• **REQUIRED ACTION**
Range to output from the entries below: the line containing "Word := x.signExtend 64" through the line containing "The strand's pending". Set it down exactly, ends included, nothing else.

• **Dataset entries**
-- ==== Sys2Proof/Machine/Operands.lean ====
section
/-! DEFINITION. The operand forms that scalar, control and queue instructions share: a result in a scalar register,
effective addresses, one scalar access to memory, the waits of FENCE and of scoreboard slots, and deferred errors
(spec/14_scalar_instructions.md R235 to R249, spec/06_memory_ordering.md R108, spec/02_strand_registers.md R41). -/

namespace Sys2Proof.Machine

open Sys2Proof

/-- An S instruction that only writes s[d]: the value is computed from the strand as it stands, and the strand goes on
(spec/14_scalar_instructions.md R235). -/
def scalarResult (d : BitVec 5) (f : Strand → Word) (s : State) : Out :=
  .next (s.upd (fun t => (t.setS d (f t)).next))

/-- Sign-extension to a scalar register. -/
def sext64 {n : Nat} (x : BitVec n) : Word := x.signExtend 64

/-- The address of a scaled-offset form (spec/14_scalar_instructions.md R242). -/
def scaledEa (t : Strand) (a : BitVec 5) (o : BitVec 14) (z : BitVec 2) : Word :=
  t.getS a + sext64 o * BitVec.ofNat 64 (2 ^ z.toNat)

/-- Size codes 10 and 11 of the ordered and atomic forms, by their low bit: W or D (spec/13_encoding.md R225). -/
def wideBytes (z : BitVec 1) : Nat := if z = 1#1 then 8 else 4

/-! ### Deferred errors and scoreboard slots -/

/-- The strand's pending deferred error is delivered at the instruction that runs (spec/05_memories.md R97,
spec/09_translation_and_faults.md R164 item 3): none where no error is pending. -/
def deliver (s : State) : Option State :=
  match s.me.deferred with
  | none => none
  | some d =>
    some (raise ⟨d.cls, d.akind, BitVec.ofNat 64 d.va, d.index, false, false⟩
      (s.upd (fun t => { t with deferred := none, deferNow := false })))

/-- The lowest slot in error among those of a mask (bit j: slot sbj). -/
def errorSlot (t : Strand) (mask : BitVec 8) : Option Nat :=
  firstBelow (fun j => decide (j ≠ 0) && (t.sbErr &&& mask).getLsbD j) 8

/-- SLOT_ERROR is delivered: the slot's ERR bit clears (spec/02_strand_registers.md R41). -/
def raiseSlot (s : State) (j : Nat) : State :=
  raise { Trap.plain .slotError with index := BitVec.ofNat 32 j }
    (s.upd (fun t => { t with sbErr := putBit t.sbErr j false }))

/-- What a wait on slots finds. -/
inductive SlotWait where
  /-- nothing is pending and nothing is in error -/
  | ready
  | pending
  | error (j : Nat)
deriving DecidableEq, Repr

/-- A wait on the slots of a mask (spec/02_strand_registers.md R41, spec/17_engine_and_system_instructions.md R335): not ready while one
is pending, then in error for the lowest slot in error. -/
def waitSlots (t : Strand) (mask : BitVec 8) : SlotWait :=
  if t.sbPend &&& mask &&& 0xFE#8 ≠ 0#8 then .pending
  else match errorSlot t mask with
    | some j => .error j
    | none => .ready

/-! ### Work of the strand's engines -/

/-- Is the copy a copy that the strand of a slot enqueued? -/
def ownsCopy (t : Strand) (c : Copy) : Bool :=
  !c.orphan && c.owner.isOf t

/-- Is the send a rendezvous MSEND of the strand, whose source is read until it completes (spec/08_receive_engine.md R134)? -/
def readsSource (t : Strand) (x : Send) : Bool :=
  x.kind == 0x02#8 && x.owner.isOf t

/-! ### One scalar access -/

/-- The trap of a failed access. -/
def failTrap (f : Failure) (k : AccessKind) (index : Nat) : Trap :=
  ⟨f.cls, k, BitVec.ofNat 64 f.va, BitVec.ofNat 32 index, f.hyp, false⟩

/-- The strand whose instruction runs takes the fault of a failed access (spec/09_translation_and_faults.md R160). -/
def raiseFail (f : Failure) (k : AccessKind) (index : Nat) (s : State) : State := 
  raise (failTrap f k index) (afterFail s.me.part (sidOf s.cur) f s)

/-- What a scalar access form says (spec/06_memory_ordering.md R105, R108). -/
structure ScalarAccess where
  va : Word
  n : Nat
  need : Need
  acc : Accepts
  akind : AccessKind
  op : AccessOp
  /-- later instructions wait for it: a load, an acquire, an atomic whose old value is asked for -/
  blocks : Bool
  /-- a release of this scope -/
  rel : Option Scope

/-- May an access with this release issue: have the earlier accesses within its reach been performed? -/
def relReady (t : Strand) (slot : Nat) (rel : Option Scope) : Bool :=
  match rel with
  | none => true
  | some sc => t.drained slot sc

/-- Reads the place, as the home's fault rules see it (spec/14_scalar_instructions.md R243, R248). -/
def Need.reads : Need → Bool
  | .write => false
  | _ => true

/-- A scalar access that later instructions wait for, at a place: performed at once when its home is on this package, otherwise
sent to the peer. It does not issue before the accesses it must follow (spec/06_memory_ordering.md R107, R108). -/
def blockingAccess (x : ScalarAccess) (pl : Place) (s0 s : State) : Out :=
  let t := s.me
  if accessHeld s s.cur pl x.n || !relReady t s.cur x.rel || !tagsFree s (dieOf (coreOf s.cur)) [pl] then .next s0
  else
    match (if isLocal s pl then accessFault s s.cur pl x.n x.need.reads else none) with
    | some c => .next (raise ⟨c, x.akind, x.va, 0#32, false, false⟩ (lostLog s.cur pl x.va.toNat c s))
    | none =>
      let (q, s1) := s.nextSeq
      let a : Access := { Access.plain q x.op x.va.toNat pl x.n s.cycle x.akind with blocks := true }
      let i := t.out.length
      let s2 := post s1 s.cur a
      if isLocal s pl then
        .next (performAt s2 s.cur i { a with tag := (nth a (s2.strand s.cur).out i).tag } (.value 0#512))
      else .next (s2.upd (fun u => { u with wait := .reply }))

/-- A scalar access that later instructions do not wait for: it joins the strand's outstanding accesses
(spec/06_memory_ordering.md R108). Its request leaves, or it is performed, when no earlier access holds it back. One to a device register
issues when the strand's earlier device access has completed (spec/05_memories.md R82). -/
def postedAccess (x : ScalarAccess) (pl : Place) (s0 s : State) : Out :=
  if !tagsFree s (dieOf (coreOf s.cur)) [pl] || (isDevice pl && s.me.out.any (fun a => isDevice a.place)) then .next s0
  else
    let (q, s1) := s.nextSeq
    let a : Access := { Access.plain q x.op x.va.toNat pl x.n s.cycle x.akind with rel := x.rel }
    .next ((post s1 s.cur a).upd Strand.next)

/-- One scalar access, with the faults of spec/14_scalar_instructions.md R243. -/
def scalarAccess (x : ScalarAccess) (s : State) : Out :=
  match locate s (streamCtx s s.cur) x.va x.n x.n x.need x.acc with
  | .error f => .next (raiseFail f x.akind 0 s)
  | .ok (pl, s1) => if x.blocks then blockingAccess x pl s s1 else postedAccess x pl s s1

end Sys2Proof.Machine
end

• **YOUR RESPONSE**
def sext64 {n : Nat} (x : BitVec n) : Word := x.signExtend 64

/-- The address of a scaled-offset form (spec/14_scalar_instructions.md R242). -/
def scaledEa (t : Strand) (a : BitVec 5) (o : BitVec 14) (z : BitVec 2) : Word :=
  t.getS a + sext64 o * BitVec.ofNat 64 (2 ^ z.toNat)

/-- Size codes 10 and 11 of the ordered and atomic forms, by their low bit: W or D (spec/13_encoding.md R225). -/
def wideBytes (z : BitVec 1) : Nat := if z = 1#1 then 8 else 4

/-! ### Deferred errors and scoreboard slots -/

/-- The strand's pending deferred error is delivered at the instruction that runs (spec/05_memories.md R97,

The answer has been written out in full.